**WHAT IS EXPECTED**: Restate word for word the entries below, starting with the line with "(s.setBytes a l).byte (a" and continuing through the line with "apply State.byte_setBytes_outside; simpa". Include both of those lines and no others.

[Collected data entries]
═══
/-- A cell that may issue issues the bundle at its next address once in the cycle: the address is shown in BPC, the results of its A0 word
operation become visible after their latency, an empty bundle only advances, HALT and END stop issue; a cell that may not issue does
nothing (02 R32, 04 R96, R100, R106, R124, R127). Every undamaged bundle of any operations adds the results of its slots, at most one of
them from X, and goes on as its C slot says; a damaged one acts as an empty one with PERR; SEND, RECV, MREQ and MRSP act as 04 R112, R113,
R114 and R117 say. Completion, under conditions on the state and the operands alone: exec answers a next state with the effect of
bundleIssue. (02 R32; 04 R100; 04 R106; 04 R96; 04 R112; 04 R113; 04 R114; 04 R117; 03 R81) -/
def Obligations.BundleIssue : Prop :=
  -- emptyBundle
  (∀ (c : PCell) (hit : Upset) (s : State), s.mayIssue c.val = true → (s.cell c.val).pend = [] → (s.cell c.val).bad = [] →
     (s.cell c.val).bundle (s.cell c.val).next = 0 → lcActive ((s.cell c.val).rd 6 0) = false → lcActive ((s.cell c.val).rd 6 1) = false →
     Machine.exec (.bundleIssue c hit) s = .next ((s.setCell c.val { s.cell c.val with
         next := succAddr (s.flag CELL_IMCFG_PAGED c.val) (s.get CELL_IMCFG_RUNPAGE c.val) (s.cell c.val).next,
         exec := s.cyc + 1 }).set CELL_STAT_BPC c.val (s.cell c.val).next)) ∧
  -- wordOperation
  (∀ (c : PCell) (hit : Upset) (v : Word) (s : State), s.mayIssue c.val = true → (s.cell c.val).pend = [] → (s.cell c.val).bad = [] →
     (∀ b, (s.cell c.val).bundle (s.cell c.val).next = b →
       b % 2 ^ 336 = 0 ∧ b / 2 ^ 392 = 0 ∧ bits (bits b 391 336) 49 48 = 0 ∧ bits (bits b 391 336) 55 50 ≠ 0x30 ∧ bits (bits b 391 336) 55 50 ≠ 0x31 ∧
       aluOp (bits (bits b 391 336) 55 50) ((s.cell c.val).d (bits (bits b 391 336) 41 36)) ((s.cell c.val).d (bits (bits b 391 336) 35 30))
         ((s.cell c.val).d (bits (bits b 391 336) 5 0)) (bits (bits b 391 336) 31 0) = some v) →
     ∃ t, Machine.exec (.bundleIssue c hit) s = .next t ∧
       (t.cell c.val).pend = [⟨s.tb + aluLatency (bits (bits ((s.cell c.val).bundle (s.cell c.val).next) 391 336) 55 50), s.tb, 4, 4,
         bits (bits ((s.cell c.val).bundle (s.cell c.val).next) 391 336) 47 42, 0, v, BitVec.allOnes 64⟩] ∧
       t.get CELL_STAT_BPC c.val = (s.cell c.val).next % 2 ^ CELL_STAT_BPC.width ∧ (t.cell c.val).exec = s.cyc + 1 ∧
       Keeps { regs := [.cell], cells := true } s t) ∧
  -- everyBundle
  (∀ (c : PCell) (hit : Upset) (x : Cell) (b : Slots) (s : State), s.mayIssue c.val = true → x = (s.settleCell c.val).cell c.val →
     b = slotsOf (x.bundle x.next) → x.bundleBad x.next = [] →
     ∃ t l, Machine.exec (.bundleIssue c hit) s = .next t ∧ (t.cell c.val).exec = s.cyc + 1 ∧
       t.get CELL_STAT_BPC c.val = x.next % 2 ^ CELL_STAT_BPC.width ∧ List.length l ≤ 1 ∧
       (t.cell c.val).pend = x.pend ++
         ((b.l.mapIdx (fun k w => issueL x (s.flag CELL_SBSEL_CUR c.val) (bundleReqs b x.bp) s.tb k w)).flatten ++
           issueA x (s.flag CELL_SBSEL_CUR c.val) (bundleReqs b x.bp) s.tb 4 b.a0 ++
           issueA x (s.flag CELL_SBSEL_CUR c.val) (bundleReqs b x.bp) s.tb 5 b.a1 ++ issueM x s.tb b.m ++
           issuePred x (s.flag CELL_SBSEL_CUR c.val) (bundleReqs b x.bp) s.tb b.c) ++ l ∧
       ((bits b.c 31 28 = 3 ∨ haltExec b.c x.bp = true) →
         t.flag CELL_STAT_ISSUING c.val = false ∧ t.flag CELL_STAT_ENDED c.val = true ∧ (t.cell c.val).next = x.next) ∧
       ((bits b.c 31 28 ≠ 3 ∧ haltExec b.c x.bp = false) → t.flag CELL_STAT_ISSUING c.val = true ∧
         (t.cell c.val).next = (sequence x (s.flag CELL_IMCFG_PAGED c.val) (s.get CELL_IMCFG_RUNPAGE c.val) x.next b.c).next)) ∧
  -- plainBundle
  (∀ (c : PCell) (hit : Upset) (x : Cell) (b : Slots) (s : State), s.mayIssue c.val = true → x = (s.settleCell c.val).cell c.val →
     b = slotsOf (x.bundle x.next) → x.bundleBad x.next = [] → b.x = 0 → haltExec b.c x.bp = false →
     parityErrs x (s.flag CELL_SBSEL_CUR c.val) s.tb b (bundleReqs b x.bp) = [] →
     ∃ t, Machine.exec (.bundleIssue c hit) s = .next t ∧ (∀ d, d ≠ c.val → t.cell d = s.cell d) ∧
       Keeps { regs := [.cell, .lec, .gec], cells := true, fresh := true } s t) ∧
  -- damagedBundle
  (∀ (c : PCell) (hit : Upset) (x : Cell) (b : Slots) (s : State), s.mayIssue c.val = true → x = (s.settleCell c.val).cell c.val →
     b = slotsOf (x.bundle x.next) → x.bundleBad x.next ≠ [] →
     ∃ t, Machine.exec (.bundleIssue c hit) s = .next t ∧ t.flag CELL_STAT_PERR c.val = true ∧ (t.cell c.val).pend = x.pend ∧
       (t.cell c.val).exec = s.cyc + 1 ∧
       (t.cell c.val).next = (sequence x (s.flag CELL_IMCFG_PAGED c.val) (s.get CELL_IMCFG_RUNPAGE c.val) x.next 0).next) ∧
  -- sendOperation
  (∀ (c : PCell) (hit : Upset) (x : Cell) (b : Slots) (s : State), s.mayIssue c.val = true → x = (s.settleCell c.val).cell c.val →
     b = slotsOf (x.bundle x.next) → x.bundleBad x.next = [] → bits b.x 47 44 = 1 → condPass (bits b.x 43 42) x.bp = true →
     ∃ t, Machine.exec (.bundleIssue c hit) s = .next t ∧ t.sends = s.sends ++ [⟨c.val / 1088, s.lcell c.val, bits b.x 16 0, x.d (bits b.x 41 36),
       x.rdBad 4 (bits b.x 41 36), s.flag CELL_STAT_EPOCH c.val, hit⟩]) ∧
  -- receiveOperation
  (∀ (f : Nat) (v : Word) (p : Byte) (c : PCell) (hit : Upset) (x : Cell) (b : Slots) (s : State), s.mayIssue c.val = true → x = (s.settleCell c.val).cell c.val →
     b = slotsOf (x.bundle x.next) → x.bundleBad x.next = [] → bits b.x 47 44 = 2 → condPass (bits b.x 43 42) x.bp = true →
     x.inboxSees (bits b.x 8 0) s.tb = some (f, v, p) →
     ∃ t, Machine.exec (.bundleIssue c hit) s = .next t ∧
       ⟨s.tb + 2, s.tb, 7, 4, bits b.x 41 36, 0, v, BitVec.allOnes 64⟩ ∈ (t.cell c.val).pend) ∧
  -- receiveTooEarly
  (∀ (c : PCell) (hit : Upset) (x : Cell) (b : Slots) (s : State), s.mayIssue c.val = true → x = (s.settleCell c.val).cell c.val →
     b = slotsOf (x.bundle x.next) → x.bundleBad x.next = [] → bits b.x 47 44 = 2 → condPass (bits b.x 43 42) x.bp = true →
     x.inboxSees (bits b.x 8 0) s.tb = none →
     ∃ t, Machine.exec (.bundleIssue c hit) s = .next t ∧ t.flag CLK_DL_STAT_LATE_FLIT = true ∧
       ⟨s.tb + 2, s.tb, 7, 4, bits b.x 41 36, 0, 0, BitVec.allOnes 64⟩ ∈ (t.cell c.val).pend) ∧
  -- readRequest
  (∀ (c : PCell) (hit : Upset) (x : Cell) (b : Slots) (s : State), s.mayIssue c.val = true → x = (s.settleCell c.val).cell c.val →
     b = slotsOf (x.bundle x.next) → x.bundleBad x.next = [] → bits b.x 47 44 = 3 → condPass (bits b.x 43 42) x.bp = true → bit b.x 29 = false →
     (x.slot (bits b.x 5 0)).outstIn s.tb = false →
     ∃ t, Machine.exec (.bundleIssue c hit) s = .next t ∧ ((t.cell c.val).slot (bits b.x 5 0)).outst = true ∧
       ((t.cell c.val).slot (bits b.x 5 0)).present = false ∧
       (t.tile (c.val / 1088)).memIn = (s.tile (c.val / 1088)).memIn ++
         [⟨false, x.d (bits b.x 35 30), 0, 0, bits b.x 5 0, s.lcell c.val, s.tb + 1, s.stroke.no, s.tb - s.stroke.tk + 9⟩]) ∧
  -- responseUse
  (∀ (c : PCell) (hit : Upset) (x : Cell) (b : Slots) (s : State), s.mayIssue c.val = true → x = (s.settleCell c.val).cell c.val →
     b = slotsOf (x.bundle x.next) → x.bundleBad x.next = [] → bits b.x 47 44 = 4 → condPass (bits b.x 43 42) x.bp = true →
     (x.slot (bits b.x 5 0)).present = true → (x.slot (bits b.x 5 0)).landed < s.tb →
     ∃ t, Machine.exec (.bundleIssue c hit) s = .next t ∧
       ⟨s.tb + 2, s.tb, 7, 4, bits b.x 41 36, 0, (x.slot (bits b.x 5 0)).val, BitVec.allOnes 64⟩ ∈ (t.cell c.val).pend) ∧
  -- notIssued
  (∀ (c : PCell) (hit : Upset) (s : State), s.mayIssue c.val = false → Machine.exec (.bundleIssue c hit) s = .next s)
═══
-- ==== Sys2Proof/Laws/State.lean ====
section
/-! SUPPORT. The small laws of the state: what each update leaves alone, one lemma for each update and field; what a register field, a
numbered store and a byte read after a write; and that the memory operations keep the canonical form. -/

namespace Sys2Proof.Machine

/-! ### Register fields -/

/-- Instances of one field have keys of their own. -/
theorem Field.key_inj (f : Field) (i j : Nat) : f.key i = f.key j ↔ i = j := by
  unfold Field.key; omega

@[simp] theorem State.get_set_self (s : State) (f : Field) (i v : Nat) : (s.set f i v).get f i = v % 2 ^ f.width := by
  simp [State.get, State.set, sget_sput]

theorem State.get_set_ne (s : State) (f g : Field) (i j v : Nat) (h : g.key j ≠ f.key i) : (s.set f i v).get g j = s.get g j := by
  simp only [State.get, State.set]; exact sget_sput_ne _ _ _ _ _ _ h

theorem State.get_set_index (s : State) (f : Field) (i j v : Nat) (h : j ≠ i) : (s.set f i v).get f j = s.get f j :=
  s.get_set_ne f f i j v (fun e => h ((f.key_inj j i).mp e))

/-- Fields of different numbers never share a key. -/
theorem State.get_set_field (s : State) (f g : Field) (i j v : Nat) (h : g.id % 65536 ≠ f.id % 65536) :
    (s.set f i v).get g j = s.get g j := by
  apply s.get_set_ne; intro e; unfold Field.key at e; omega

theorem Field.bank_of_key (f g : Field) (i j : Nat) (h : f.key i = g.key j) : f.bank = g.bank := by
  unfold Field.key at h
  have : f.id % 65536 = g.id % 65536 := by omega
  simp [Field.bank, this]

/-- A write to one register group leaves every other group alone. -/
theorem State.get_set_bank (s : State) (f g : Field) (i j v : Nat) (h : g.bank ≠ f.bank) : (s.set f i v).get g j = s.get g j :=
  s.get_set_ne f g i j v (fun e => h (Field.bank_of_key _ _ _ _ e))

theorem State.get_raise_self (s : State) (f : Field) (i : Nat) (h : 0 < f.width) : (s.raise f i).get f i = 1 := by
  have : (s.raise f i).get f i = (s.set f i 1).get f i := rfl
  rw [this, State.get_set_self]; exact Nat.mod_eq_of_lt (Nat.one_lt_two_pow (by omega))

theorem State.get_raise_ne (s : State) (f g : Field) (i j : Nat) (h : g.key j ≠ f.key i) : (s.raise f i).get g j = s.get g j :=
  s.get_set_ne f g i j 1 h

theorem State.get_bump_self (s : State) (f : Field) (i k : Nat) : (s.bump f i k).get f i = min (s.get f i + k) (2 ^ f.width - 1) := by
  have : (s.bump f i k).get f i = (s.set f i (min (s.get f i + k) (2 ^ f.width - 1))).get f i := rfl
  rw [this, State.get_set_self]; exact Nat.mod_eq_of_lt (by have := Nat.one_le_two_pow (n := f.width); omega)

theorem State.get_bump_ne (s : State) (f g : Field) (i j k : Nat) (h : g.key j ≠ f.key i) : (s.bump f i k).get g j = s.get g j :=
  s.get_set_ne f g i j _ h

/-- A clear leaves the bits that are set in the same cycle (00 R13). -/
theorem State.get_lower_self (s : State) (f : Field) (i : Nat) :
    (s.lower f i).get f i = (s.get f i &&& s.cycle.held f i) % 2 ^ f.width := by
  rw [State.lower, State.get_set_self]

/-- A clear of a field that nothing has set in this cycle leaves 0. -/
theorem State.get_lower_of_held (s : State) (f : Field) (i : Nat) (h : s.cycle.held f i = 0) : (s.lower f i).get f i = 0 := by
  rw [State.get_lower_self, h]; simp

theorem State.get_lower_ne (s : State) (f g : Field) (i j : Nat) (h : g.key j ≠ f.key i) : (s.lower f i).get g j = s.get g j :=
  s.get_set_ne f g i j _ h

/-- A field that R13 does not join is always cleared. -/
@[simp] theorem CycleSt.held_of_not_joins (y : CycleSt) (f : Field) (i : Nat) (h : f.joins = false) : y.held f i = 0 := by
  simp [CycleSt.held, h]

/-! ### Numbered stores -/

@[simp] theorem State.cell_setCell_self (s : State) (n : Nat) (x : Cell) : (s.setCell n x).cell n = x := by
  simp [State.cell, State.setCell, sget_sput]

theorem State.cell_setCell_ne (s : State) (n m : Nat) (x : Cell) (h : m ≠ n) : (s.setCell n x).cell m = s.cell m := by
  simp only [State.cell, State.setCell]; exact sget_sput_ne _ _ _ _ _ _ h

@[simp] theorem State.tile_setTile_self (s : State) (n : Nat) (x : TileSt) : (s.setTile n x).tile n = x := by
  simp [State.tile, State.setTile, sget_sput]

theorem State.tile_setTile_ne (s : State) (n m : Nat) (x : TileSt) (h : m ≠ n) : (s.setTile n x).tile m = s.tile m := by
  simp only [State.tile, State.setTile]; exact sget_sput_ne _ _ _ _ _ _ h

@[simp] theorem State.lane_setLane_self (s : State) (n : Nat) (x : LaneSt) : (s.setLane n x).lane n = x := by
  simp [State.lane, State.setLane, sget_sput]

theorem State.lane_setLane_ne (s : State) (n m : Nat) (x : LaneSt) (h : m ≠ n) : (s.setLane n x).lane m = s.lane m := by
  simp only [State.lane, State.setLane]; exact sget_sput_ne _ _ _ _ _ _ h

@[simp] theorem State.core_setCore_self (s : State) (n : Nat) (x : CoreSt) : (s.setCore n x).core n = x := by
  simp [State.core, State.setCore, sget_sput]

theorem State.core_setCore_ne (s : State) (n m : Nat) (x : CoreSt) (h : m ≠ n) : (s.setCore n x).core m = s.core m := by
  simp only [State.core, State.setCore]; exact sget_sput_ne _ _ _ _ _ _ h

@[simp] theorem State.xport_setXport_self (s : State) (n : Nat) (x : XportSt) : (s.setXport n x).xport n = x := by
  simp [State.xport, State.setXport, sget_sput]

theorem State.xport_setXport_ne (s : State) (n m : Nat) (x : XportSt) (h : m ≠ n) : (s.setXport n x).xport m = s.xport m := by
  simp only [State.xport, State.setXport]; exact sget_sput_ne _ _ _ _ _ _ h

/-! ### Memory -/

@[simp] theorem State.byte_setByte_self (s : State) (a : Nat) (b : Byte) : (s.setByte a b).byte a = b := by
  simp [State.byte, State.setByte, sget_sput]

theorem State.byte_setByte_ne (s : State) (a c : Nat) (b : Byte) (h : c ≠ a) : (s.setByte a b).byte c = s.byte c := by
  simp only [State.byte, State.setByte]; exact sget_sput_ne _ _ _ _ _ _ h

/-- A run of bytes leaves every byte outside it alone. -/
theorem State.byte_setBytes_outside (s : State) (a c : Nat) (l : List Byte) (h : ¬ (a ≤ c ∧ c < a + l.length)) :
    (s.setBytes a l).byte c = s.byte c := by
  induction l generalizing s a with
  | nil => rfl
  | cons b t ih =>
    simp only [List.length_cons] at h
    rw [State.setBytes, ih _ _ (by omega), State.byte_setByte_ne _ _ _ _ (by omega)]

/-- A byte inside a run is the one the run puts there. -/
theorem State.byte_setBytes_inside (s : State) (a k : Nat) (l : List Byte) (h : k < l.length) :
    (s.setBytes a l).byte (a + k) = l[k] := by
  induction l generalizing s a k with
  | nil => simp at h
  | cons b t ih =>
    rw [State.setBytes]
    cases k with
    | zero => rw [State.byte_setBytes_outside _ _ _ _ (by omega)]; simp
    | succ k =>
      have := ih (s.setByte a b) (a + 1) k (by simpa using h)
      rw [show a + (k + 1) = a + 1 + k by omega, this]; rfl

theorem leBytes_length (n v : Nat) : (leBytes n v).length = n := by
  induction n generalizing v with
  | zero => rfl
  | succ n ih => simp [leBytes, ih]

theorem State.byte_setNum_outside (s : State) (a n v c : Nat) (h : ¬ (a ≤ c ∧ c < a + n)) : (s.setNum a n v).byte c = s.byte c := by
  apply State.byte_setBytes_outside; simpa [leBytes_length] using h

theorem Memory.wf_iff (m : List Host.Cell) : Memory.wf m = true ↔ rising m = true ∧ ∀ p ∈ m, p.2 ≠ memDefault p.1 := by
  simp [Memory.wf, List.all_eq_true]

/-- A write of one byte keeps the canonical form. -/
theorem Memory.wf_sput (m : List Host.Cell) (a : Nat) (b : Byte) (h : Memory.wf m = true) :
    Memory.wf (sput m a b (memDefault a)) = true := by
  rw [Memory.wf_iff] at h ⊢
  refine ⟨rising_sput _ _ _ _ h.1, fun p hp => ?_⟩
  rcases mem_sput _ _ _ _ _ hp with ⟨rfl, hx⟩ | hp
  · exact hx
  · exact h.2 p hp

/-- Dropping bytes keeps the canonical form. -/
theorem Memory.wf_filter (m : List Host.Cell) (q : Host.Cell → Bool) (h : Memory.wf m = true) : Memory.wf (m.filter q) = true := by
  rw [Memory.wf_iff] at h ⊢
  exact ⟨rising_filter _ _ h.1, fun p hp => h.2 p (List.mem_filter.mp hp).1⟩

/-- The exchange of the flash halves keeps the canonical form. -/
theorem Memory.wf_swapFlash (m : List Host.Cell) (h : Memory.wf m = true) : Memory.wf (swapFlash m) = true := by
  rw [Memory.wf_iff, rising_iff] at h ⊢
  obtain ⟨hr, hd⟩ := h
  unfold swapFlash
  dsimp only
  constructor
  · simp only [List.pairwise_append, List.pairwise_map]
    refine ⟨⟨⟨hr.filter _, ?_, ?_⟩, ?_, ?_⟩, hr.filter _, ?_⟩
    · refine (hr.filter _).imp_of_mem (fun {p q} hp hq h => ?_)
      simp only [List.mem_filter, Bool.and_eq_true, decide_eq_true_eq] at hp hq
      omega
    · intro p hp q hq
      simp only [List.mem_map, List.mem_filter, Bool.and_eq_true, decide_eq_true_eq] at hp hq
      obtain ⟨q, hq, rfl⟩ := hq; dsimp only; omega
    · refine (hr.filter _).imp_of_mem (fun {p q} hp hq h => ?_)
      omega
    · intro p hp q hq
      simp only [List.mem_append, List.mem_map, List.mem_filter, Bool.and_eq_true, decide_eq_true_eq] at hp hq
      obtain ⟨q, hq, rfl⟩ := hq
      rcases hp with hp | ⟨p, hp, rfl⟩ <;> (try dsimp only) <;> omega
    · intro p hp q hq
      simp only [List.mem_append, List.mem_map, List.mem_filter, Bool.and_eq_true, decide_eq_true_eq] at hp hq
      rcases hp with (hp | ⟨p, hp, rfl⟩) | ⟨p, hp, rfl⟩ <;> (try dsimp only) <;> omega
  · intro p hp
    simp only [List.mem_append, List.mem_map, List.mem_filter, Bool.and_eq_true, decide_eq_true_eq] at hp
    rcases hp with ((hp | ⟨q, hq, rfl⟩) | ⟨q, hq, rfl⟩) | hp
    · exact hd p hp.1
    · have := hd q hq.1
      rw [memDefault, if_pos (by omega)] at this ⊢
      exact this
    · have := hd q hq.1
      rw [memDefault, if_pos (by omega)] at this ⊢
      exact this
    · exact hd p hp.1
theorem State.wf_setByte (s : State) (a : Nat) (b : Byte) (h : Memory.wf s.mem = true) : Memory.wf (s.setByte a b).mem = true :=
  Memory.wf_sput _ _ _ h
═══
**EXPECTED ANSWER**:
    (s.setBytes a l).byte (a + k) = l[k] := by
  induction l generalizing s a k with
  | nil => simp at h
  | cons b t ih =>
    rw [State.setBytes]
    cases k with
    | zero => rw [State.byte_setBytes_outside _ _ _ _ (by omega)]; simp
    | succ k =>
      have := ih (s.setByte a b) (a + 1) k (by simpa using h)
      rw [show a + (k + 1) = a + 1 + k by omega, this]; rfl

theorem leBytes_length (n v : Nat) : (leBytes n v).length = n := by
  induction n generalizing v with
  | zero => rfl
  | succ n ih => simp [leBytes, ih]

theorem State.byte_setNum_outside (s : State) (a n v c : Nat) (h : ¬ (a ≤ c ∧ c < a + n)) : (s.setNum a n v).byte c = s.byte c := by
  apply State.byte_setBytes_outside; simpa [leBytes_length] using h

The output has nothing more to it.